Do spotkania z ks. M. Sopoćką dochodzi w 1933 roku, kiedy po ślubach wieczystych s. Faustyna przyjechała do Wilna. Ksiądz Sopoćko był wówczas spowiednikiem Sióstr Matki Bożej Miłosierdzia. Moment spotkania s. Faustyna opisała w Dzienniczku: „Nadszedł tydzień spowiedzi i ku mojej radości ujrzałam tego kapłana, którego już znałam wpierw, nim przyjechałam do Wilna. Znałam go w widzeniu. Wtem usłyszałam w duszy te słowa: oto wierny sługa Mój, on ci pomoże spełnić wolę moją tu na ziemi. ...Kiedy odsłoniłam całą swą duszę przed tym kapłanem, Jezus zlał na duszę moją cale morze łask” (Dz 263)
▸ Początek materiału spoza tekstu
/-- The FP64 path. A product with a factor of zero changes no sum; any other sum of products is free, its order not being stated (R180; log
entry 98). A formula that is stated runs operation by operation. `key` is what the order depends on. -/
def fpArith (key : List Nat) : Arith Nat :=
  { zero := 0
    const := fun x => x
    neg := fun x => setSign .fp64 (!signOf .fp64 x) x
    sum := fun place _ x ps =>
      if ps.all (fun p => decide (p.1 % 2 ^ 63 = 0 ∨ p.2 % 2 ^ 63 = 0)) then x else Config.solverSum key place x ps % 2 ^ 64
    comb := fun ps => match ps with
      | [] => 0
      | p :: ps => ps.foldl (fun a q => f64Add a (f64Mul q.1 q.2)) (f64Mul p.1 p.2)
    exact := fun _ x ps =>
      let ms := ps.map (fun p => mulNum (decode .fp64 p.1) (decode .fp64 p.2))
      (fusedSum .fp64 .ieee .rne (decode .fp64 x :: ms.map (fun m => m.1)) (ms.any (fun m => m.2))).1
    div := fun _ x y => (divNum .fp64 .rne (decode .fp64 x) (decode .fp64 y)).1
    sqrt := fun x => (sqrtNum .fp64 .rne (decode .fp64 x)).1
    isZero := fun x => decide (x % 2 ^ 63 = 0)
    isNeg := fun x => signOf .fp64 x
    bad := fun x => decide (x / 2 ^ 52 % 2048 = 2047)
    less := fun x y => numLt false (decode .fp64 x) (decode .fp64 y)
    toF64 := fun x => x }

/-- A fixed-point value `v` × 2^−`f`; `sat` says that a stored result on its way here was held to the INT32 range (R188). -/
structure Fx where
  v   : Int
  f   : Nat
  sat : Bool
  deriving DecidableEq, Repr

/-- `n / 2^k` rounded to nearest, ties to even. -/
def halfEven (n : Int) (k : Nat) : Int :=
  let q := n / 2 ^ k
  let r := n % 2 ^ k
  if 2 ^ k < 2 * r ∨ (2 * r = 2 ^ k ∧ q % 2 = 1) then q + 1 else q

/-- A stored result of `f` fraction bits from `n` × 2^−`e`: rounded once, and held to the INT32 range (R188). -/
def fxStore (f : Nat) (n : Int) (e : Nat) (sat : Bool) : Fx :=
  let q := if e ≤ f then n * 2 ^ (f - e) else halfEven n (e - f)
  if 2 ^ 31 ≤ q then ⟨2 ^ 31 - 1, f, true⟩ else if q < -2 ^ 31 then ⟨-2 ^ 31, f, true⟩ else ⟨q, f, sat⟩

/-- Exact sum of a value and products, as integer and fraction bits. -/
def fxSum (x : Fx) (ps : List (Fx × Fx)) : Int × Nat :=
  ps.foldl (fun a p =>
    let e := max a.2 (p.1.f + p.2.f)
    (a.1 * 2 ^ (e - a.2) + p.1.v * p.2.v * 2 ^ (e - (p.1.f + p.2.f)), e)) (x.v, x.f)

/-- Whether a value or a factor has been saturated. -/
def fxSat (x : Fx) (ps : List (Fx × Fx)) : Bool := x.sat || ps.any (fun p => p.1.sat || p.2.sat)

/-- A quotient of integers rounded to nearest, ties to even; the divisor is not zero. -/
def divEven (n d : Int) : Int :=
  let n := if d < 0 then -n else n
  let d := (d.natAbs : Int)
  let q := n / d
  let r := n % d
  if d < 2 * r ∨ (2 * r = d ∧ q % 2 = 1) then q + 1 else q

/-- A stored quotient. A divisor of zero gives the end of the range on the dividend's side (DESIGN CHOICE, log entry 98). -/
def fxDiv (f : Nat) (x y : Fx) : Fx :=
  let sat := x.sat || y.sat
  if y.v = 0 then (if x.v = 0 then ⟨0, f, sat⟩ else fxStore f (if x.v < 0 then -2 ^ 31 else 2 ^ 31) 0 true)
  else fxStore f (divEven (x.v * 2 ^ (f + y.f)) (y.v * 2 ^ x.f)) f sat

/-- A stored square root of a value that is not negative. -/
def fxSqrt (f : Nat) (x : Fx) : Fx :=
  let n := x.v.toNat * 2 ^ (2 * f)
  let d := 2 ^ x.f
  let q := isqrt (n / d)
  fxStore f (if (2 * q + 1) ^ 2 * d < 4 * n ∨ ((2 * q + 1) ^ 2 * d = 4 * n ∧ q % 2 = 1) then q + 1 else q) f x.sat

/-- A finite FP64 value as a fixed-point one of `f` fraction bits; any other value is the end of its range. -/
def fxOf (f b : Nat) : Fx :=
  match decode .fp64 b with
  | .fin n s e => if 0 ≤ e then fxStore f ((if n then -1 else 1) * (s : Int) * 2 ^ e.toNat) 0 false
      else fxStore f ((if n then -1 else 1) * (s : Int)) (-e).toNat false
  | .zero _ => ⟨0, f, false⟩
  | .inf n => fxStore f (if n then -2 ^ 31 else 2 ^ 31) 0 true
  | .nan _ => ⟨0, f, false⟩

/-- The JSN-16 path: products and sums are exact, and each stored result is rounded once. `fs` and `fi` are the fraction bits of the solution and of
the internal format (R188). -/
def fxArith (fs fi : Nat) : Arith Fx :=
  { zero := ⟨0, fi, false⟩
    const := fxOf fi
    neg := fun x => { x with v := -x.v }
    sum := fun _ sol x ps => let r := fxSum x ps; fxStore (if sol then fs else fi) r.1 r.2 (fxSat x ps)
    comb := fun ps => let r := fxSum ⟨0, 0, false⟩ ps; fxStore fi r.1 r.2 (fxSat ⟨0, 0, false⟩ ps)
    exact := fun sol x ps => let r := fxSum x ps; fxStore (if sol then fs else fi) r.1 r.2 (fxSat x ps)
    div := fun sol x y => fxDiv (if sol then fs else fi) x y
    sqrt := fxSqrt fi
    isZero := fun x => decide (x.v = 0)
    isNeg := fun x => decide (x.v < 0)
    bad := fun _ => false
    less := fun x y => decide (x.v * 2 ^ y.f < y.v * 2 ^ x.f)
    toF64 := fun x => (encodeNum .fp64 .rne (numOfInt x.v (-(x.f : Int)))).1 }

variable {α : Type}

/-- The sum of two values, in the order stated. -/
def Arith.add (A : Arith α) (x y : α) : α := A.comb [(A.const f64One, x), (A.const f64One, y)]

/-- Magnitude. -/
def Arith.abs (A : Arith α) (x : α) : α := if A.isNeg x then A.neg x else x

/-- Difference of a value and products. -/
def Arith.sub (A : Arith α) (place : Nat) (sol : Bool) (x : α) (ps : List (α × α)) : α :=
  A.sum place sol x (ps.map (fun p => (A.neg p.1, p.2)))

/-- Element `i` of a list. -/
def Arith.at (A : Arith α) (xs : List α) (i : Nat) : α := xs.getD i A.zero

/-! ### Storage (R172) -/

/-- A supernode: first column, width, height, where its block begins in the storage, its rows. -/
structure SNode where
  first : Nat
  w     : Nat
  h     : Nat
  base  : Nat
  rows  : List Nat

/-- The supernodes of a structure array; `lu` adds each one's upper block to its storage. -/
def snodes (words : List Nat) (lu : Bool) : List SNode :=
  ((List.range (words.getD 0 0)).foldl (fun (acc : List SNode × Nat) j =>
    let w := words.getD (2 + 4 * j) 0
    let h := words.getD (3 + 4 * j) 0
    (acc.1 ++ [⟨words.getD (1 + 4 * j) 0, w, h, acc.2, (words.drop (words.getD (4 + 4 * j) 0)).take h⟩],
      acc.2 + w * h + (if lu then (h - w) * w else 0))) ([], 0)).1

/-- The supernode of a column. -/
def snOf (ns : List SNode) (j : Nat) : Option SNode := ns.find? (fun s => decide (s.first ≤ j ∧ j < s.first + s.w))

/-- Where entry (i, j) of a factor lies in the storage: in the block of column j, or in the upper block of row i. -/
def snSlot (ns : List SNode) (lu : Bool) (i j : Nat) : Option Nat :=
  let low := (snOf ns j).bind (fun s => (s.rows.findIdx? (· = i)).map (fun r =>
    s.base + (if lu then (s.h - s.w) * s.w else 0) + r + (j - s.first) * s.h))
  match low with
  | some k => some k
  | none =>
    if lu then (snOf ns i).bind (fun s => (s.rows.findIdx? (· = j)).bind (fun r =>
      if s.w ≤ r then some (s.base + (r - s.w) + (i - s.first) * (s.h - s.w)) else none))
    else none

/-- Where entry (i, j) of a direct method's matrix lies in MAT, by method; i is not above j for the symmetric ones. The band forms are those of
the usual band libraries (PRESUMED, log entry 98). -/
def matSlot (m n kl ku : Nat) (ns : List SNode) (i j : Nat) : Option Nat :=
  match m with
  | 1 => some (if Config.denseRows then i * n + j else j * n + i)
  | 2 | 3 => some (j * n - j * (j - 1) / 2 + (i - j))
  | 4 => if i ≤ j + kl ∧ j ≤ i + ku then some (j * (2 * kl + ku + 1) + kl + ku + i - j) else none
  | 5 => if i ≤ j + kl then some (j * (kl + 1) + (i - j)) else none
  | 8 => snSlot ns true i j
  | _ => snSlot ns false i j

/-- Stored entries of row `i` of a BSR8 matrix, as column and value. -/
def bsrRow (A : Arith α) (words : List Nat) (rows cols : Nat) (vals : List α) (i : Nat) : List (Nat × α) :=
  let nb := (rows + 7) / 8
  let b0 := words.getD (i / 8) 0
  ((List.range (words.getD (i / 8 + 1) 0 - b0)).flatMap (fun b =>
    (List.range 8).map (fun k => (8 * words.getD (nb + 1 + b0 + b) 0 + k, A.at vals (64 * (b0 + b) + i % 8 * 8 + k))))).filter
    (fun e => decide (e.1 < cols))

/-- Products of a row with a vector. -/
def rowTerms (A : Arith α) (row : List (Nat × α)) (x : List α) : List (α × α) := row.map (fun e => (e.2, A.at x e.1))

/-! ### Elimination (R182, R183) -/

/-- How a problem ends early: code, FAIL_INDEX, the pivots replaced until then. -/
structure Stop where
  code : Nat
  idx  : Nat
  replaced : List Nat

/-- The pivot rule: whether |p| is below θ, what replaces a bad pivot, and whether the policy is STOP. -/
structure PivotRule (α : Type) where
  below : α → Bool
  theta : α
  stop  : Bool

/-- A factor: its columns by row of the storage (`l` the multipliers, `u` the updated entries), the order of the rows, the pivots, and the steps
whose pivots were replaced. -/
structure Factor (α : Type) where
  l    : List (List α)
  u    : List (List α)
  rows : List Nat
  p    : List α
  replaced : List Nat

/-- A pivot by R182: itself, θ_r in its place, or the end of the problem. -/
def takePivot (A : Arith α) (P : PivotRule α) (chol : Bool) (i : Nat) (done : List Nat) (p : α) : Except Stop (α × List Nat) :=
  if A.isZero p || P.below (A.abs p) || (chol && A.isNeg p) then
    if P.stop then .error ⟨1, i, done⟩
    else .ok (if !chol && A.isNeg p then A.neg P.theta else P.theta, done ++ [i])
  else .ok (p, done)

/-- The row of largest magnitude among some positions, ties to the lowest. -/
def bestRow (A : Arith α) (col : List α) (rows : List Nat) : List Nat → Option Nat
  | [] => none
  | p :: ps =>
    match bestRow A col rows ps with
    | none => some p
    | some q => if A.less (A.abs (A.at col (rows.getD p 0))) (A.abs (A.at col (rows.getD q 0))) then some q else some p

/-- Two places of a list exchanged. -/
def swapAt (xs : List Nat) (i j : Nat) : List Nat := (xs.set i (xs.getD j 0)).set j (xs.getD i 0)

/-- Updated entries of column `j` of an LU factor: first those of the rows already eliminated, in order, then the active ones. -/
def luColumn (A : Arith α) (n : Nat) (kept : Nat → Nat → Bool) (a : Nat → Nat → α) (f : Factor α) (j : Nat) : List α :=
  (List.range n).foldl (fun col i =>
    let r := f.rows.getD i 0
    if kept r j then
      col.set r (A.sub (r * n + j) false (a r j) ((List.range (min i j)).map (fun k => (A.at (f.l.getD k []) r, A.at col (f.rows.getD k 0)))))
    else col) (List.replicate n A.zero)

/-- Step `j` of LU: the column is updated, its pivot chosen among the positions `cand` and taken, and the multipliers follow. -/
def luStep (A : Arith α) (P : PivotRule α) (n : Nat) (kept : Nat → Nat → Bool) (a : Nat → Nat → α) (cand : Nat → List Nat → List Nat)
    (f : Factor α) (j : Nat) : Except Stop (Factor α) :=
  let col := luColumn A n kept a f j
  if col.any A.bad then .error ⟨3, j, f.replaced⟩
  else
    let rows := match bestRow A col f.rows (cand j f.rows) with | some q => swapAt f.rows j q | none => f.rows
    match takePivot A P false j f.replaced (A.at col (rows.getD j 0)) with
    | .error e => .error e
    | .ok (p, rep) =>
      let l := (List.range (n - (j + 1))).foldl (fun (l : List α) i =>
        let r := rows.getD (j + 1 + i) 0
        if kept r j then l.set r (A.div false (A.at col r) p) else l) (List.replicate n A.zero)
      if l.any A.bad then .error ⟨3, j, rep⟩ else .ok ⟨f.l ++ [l], f.u ++ [col], rows, f.p ++ [p], rep⟩

/-- Step `j` of Cholesky or LDLᵀ. A multiplier of LDLᵀ meets the updated entry of the other row (DESIGN CHOICE, log entry 98). -/
def symStep (A : Arith α) (P : PivotRule α) (n : Nat) (chol : Bool) (kept : Nat → Nat → Bool) (a : Nat → Nat → α) (f : Factor α) (j : Nat) :
    Except Stop (Factor α) :=
  let other := if chol then f.l else f.u
  let col := (List.range n).map (fun i =>
    if i < j ∨ kept i j = false then A.zero
    else A.sub (i * n + j) false (a i j) ((List.range j).map (fun k => (A.at (f.l.getD k []) i, A.at (other.getD k []) j))))
  if col.any A.bad then .error ⟨3, j, f.replaced⟩
  else match takePivot A P chol j f.replaced (A.at col j) with
    | .error e => .error e
    | .ok (p, rep) =>
      let d := if chol then A.sqrt p else p
      let l := (List.range n).map (fun i => if i < j then A.zero else if i = j then d else if kept i j then A.div false (A.at col i) d else A.zero)
      if l.any A.bad then .error ⟨3, j, rep⟩ else .ok ⟨f.l ++ [l], f.u ++ [col], f.rows, f.p ++ [d], rep⟩

/-- Steps of a factorisation in turn. -/
def factorSteps (step : Factor α → Nat → Except Stop (Factor α)) : Factor α → List Nat → Except Stop (Factor α)
  | f, [] => .ok f
  | f, j :: js => match step f j with
    | .error e => .error e
    | .ok f => factorSteps step f js

/-- A factor before its first step. -/
def Factor.start (n : Nat) : Factor α := ⟨[], [], List.range n, [], []⟩

/-- Positions in which LU searches a pivot at step `j`: the active column, in the band `kl` rows of it, in a supernodal matrix the rest of the diagonal
block (R182). -/
def luCands (m n kl : Nat) (ns : List SNode) (j : Nat) (rows : List Nat) : List Nat :=
  let active := (List.range (n - j)).map (fun i => j + i)
  match m with
  | 1 => active
  | 4 => active.filter (fun p => decide (rows.getD p 0 ≤ j + kl))
  | _ => match snOf ns j with
    | some s => active.filter (fun p => decide (p < s.first + s.w))
    | none => [j]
To wobec ks. M. Sopoćki Pan Jezus polecił s. Faustynie odsłonić całą swą duszę, swe życie wewnętrzne, objawienia, posłannictwo. Sługa Boży podszedł do sprawy bardzo ostrożnie, nie dowierzał, badał, odesłał s. Faustynę do psychologa. Siostra Faustyna rozumiała go, bo napisała: „Spowiednik ...musi nieraz doświadczyć, musi próbować, musi ćwiczyć, musi poznać, czy ma do czynienia ze słomą, czy z żelazem, czy z czystym zlotem. Każda z tych trzech dusz potrzebuje odrębnego ćwiczenia. Musi — i to koniecznie — spowiednik wyrobić sobie o każdej sąd jasny, aby wiedział, co ona maże udźwignąć w pewnych chwilach, okolicznościach i wypadkach” (Dz. 112). Przekonany o zdrowej psychice, o bogatym życiu wewnętrznym, o zjednoczeniu z Chrystusem s. Faustyny i prawdziwości objawień, ks. M. Sopoćko podejmuje się kierownictwa duchowego s. Faustyny. Zanotowała ona: „Pod jego kierownictwem szybko dusza moja postępowała w miłości Bożej i wiele życzeń Pańskich zostało na zewnątrz spełnionych” (Dz. 144). Dziękując Miłosiernemu Bogu za dar mądrego, wykształconego i doświadczonego spowiednika s. Faustyna dodaje: „Wspomnę jeszcze jedno sowo o kierowniku swej duszy. Dziwna rzecz, że jest tak mało kapłanów, którzy umieją w duszę wlać moc i odwagę i siły, że dusza nie męcząc się idzie zawsze naprzód. Pod takim kierownictwem, dusza, nawet przy słabych silach, wiele może dla chwały Bożej uczynić” (Dz. 937)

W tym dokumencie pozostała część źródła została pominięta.